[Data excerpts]
┏━━

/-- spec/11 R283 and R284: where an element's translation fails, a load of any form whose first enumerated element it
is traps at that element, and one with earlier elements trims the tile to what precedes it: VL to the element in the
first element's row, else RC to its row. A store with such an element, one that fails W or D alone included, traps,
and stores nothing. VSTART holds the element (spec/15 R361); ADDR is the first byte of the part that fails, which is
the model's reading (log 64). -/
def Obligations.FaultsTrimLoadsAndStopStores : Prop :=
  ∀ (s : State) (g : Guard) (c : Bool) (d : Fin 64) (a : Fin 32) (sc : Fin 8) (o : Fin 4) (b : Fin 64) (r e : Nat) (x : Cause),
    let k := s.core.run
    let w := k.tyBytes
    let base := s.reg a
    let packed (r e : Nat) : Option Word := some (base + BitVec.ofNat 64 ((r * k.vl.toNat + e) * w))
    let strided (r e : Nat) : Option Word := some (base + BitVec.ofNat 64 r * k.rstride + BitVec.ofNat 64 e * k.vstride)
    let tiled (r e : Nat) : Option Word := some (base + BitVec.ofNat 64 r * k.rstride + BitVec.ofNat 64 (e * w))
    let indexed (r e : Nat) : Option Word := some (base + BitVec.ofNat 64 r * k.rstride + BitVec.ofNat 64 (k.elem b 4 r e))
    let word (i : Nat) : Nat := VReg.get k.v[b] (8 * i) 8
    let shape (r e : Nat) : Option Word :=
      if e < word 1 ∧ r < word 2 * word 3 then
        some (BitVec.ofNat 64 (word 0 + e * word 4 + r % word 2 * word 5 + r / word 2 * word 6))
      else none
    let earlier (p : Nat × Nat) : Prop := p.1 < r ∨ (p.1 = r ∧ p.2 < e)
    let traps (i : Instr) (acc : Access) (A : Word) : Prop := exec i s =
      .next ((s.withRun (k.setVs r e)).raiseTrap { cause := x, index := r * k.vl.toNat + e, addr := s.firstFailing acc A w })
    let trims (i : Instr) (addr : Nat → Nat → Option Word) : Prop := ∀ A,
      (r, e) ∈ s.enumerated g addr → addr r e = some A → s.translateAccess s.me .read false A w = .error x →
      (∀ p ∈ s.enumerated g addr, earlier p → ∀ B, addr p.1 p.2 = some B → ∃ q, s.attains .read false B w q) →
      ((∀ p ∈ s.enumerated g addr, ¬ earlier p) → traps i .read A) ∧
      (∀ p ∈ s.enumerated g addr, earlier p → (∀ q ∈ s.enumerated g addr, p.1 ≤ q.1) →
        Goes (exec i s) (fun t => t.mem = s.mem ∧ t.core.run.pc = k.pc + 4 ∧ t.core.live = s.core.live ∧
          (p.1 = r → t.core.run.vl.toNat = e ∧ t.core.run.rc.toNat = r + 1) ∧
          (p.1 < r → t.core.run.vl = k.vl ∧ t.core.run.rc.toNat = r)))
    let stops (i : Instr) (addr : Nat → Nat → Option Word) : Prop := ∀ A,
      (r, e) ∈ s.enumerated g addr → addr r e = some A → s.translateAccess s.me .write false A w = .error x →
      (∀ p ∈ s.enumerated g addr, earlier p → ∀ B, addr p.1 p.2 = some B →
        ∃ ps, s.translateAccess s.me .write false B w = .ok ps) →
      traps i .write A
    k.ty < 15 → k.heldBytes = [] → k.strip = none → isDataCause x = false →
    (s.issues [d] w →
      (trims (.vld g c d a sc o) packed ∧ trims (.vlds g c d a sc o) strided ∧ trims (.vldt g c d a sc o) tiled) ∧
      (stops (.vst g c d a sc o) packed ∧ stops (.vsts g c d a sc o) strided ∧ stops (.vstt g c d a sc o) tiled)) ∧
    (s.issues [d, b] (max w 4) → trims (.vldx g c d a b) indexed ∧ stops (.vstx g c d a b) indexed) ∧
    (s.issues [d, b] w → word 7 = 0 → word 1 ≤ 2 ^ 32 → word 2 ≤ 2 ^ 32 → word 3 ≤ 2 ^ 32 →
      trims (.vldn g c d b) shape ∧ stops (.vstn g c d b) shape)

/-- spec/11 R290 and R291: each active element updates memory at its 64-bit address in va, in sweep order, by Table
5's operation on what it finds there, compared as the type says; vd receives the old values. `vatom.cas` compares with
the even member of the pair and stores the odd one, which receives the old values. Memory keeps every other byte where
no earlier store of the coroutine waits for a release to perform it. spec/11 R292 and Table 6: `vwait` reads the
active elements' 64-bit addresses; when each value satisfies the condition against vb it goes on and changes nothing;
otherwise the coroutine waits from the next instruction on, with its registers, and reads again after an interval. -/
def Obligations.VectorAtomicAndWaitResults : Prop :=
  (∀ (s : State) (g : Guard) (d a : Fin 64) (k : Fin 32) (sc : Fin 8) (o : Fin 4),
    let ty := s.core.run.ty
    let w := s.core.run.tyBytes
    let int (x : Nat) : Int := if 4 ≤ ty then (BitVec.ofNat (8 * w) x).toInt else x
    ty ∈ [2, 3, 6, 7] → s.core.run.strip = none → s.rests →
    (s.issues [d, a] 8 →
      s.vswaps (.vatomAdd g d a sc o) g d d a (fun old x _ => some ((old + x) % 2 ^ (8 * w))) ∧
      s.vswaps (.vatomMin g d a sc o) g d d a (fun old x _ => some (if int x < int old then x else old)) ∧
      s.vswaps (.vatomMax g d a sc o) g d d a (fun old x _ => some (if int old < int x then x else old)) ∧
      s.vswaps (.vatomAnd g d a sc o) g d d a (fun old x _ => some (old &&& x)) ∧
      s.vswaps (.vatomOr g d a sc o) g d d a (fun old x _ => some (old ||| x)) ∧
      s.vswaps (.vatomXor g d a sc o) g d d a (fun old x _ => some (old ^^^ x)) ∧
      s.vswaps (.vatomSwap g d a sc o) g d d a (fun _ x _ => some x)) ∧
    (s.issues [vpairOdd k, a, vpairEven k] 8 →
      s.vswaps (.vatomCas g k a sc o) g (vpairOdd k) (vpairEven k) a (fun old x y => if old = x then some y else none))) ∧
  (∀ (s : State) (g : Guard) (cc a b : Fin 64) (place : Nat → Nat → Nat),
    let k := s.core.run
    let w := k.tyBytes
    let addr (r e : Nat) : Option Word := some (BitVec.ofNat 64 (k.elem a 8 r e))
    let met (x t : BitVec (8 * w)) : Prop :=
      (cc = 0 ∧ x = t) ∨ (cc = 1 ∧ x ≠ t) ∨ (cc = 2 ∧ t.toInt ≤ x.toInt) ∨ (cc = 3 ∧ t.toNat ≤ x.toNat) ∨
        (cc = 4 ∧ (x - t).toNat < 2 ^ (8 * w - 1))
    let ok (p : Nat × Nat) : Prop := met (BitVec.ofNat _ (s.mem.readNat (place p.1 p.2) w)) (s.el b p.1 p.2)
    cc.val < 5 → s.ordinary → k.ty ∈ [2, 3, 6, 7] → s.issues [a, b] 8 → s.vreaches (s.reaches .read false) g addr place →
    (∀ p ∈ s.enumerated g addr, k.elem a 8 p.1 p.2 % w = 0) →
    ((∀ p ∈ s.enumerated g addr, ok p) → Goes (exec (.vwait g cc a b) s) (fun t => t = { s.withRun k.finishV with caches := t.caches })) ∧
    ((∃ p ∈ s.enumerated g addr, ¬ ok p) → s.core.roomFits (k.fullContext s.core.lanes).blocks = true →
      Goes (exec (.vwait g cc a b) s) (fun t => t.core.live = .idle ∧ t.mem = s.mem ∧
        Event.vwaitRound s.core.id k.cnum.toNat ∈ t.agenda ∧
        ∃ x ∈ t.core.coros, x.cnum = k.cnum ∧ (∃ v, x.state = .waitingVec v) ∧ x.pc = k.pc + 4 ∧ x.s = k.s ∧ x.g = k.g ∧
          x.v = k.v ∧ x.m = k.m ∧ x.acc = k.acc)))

┗━━
┏━━

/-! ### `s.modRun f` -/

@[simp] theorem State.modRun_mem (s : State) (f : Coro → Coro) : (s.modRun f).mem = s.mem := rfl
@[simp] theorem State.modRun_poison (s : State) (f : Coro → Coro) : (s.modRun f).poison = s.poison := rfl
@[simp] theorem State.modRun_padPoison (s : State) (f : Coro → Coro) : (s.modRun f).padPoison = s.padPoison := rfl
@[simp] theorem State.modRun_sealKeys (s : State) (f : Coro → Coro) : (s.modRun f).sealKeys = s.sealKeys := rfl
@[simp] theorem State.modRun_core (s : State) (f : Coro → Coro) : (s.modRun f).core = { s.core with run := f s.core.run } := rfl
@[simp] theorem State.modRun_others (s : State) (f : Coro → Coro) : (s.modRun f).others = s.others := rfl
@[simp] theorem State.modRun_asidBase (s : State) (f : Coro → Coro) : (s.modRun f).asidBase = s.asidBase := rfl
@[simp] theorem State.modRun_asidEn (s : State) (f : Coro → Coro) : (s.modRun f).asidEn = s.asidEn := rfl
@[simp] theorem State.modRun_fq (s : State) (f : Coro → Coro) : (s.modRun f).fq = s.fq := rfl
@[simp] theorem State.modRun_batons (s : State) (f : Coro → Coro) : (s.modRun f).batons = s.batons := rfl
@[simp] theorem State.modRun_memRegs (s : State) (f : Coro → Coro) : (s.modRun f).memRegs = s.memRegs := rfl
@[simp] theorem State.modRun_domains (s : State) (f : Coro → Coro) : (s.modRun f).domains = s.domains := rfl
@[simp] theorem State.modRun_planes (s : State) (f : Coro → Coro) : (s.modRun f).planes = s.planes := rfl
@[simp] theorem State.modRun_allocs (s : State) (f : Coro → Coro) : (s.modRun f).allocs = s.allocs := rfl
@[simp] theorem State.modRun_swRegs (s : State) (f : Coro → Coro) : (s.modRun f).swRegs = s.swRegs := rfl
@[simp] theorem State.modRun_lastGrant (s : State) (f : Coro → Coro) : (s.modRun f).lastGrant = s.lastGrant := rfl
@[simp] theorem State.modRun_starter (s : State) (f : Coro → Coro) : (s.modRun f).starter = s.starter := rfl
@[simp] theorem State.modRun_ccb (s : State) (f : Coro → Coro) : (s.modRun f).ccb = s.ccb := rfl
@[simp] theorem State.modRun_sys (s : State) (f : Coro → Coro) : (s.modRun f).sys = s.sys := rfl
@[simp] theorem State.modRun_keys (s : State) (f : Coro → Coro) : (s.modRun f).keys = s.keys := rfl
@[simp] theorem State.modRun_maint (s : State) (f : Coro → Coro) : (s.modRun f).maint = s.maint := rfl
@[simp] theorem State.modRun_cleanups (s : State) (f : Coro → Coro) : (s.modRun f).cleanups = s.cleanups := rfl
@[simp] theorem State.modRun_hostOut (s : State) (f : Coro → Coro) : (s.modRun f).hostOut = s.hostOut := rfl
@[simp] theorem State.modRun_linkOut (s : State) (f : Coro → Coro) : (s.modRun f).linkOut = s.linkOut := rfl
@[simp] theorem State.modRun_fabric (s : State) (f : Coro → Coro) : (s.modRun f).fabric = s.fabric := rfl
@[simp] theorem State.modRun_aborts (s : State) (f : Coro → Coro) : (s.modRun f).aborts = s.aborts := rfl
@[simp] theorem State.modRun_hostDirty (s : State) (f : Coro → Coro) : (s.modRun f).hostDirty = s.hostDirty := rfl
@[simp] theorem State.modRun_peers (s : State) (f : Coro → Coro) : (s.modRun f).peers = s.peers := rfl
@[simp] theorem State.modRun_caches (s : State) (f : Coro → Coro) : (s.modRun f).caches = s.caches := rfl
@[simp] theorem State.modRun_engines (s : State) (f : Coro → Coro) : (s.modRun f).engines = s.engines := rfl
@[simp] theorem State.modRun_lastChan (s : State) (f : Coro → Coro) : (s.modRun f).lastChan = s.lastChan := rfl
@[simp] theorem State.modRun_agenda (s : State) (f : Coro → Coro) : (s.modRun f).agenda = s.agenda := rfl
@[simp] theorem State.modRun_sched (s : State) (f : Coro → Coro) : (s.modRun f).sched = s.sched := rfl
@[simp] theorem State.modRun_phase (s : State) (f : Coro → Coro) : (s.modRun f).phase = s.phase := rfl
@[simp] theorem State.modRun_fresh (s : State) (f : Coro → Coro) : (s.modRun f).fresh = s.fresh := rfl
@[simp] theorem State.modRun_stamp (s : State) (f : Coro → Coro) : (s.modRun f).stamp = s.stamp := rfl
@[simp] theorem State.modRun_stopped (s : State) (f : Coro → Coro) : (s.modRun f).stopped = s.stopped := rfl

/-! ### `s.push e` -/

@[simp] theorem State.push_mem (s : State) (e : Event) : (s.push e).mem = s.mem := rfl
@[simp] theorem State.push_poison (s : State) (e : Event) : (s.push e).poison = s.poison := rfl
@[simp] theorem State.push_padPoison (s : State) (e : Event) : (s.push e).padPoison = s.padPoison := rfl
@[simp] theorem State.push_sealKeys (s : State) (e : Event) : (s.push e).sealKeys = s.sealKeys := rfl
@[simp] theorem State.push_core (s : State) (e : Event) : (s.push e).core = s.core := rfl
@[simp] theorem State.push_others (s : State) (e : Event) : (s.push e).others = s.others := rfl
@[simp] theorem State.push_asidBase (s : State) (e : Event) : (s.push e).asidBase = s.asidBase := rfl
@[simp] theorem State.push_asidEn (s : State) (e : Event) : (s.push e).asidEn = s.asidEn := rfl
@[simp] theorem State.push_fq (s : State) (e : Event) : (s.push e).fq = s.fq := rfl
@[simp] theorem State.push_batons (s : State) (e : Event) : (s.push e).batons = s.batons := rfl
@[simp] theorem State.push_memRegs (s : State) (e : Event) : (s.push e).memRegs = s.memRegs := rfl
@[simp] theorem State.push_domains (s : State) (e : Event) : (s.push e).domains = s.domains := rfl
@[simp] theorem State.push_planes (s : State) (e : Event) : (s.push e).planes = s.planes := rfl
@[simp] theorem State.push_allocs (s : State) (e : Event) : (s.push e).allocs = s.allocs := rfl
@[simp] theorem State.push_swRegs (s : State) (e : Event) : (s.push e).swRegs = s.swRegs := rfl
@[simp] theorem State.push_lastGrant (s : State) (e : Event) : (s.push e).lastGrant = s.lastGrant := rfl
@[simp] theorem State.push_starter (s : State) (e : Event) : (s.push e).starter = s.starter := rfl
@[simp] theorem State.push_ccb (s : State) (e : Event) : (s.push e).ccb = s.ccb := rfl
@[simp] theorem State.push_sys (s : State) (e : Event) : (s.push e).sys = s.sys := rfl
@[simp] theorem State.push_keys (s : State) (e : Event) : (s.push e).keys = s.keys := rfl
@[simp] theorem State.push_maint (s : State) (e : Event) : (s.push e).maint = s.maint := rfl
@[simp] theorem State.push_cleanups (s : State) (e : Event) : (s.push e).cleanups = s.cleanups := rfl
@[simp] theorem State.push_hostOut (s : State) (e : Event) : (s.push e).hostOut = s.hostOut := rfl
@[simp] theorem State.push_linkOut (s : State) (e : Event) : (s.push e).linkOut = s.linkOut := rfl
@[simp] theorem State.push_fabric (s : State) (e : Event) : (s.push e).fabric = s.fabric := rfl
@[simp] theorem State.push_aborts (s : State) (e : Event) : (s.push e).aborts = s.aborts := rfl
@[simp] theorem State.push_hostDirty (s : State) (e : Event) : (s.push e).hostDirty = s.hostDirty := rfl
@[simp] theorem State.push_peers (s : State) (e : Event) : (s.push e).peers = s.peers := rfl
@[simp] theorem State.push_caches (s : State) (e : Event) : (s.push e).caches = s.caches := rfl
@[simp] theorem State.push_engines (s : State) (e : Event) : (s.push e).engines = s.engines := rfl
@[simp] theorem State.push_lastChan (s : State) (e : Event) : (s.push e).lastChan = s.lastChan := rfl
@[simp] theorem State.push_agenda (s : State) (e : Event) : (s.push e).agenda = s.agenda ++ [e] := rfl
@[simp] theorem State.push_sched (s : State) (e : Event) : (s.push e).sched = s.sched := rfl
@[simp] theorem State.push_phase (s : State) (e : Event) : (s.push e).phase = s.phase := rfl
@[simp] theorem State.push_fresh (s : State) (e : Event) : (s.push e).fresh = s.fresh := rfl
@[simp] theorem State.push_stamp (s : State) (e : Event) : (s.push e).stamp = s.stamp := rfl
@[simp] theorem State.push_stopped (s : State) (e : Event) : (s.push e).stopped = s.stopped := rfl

┗━━

[TASK PROMPT] Of the lines above, output exactly those from the line bearing "e).aborts = s.aborts := rfl" through the line bearing "s.agenda ++ [e] := rfl", inclusive.

[TASK ANSWER]
@[simp] theorem State.push_aborts (s : State) (e : Event) : (s.push e).aborts = s.aborts := rfl
@[simp] theorem State.push_hostDirty (s : State) (e : Event) : (s.push e).hostDirty = s.hostDirty := rfl
@[simp] theorem State.push_peers (s : State) (e : Event) : (s.push e).peers = s.peers := rfl
@[simp] theorem State.push_caches (s : State) (e : Event) : (s.push e).caches = s.caches := rfl
@[simp] theorem State.push_engines (s : State) (e : Event) : (s.push e).engines = s.engines := rfl
@[simp] theorem State.push_lastChan (s : State) (e : Event) : (s.push e).lastChan = s.lastChan := rfl
@[simp] theorem State.push_agenda (s : State) (e : Event) : (s.push e).agenda = s.agenda ++ [e] := rfl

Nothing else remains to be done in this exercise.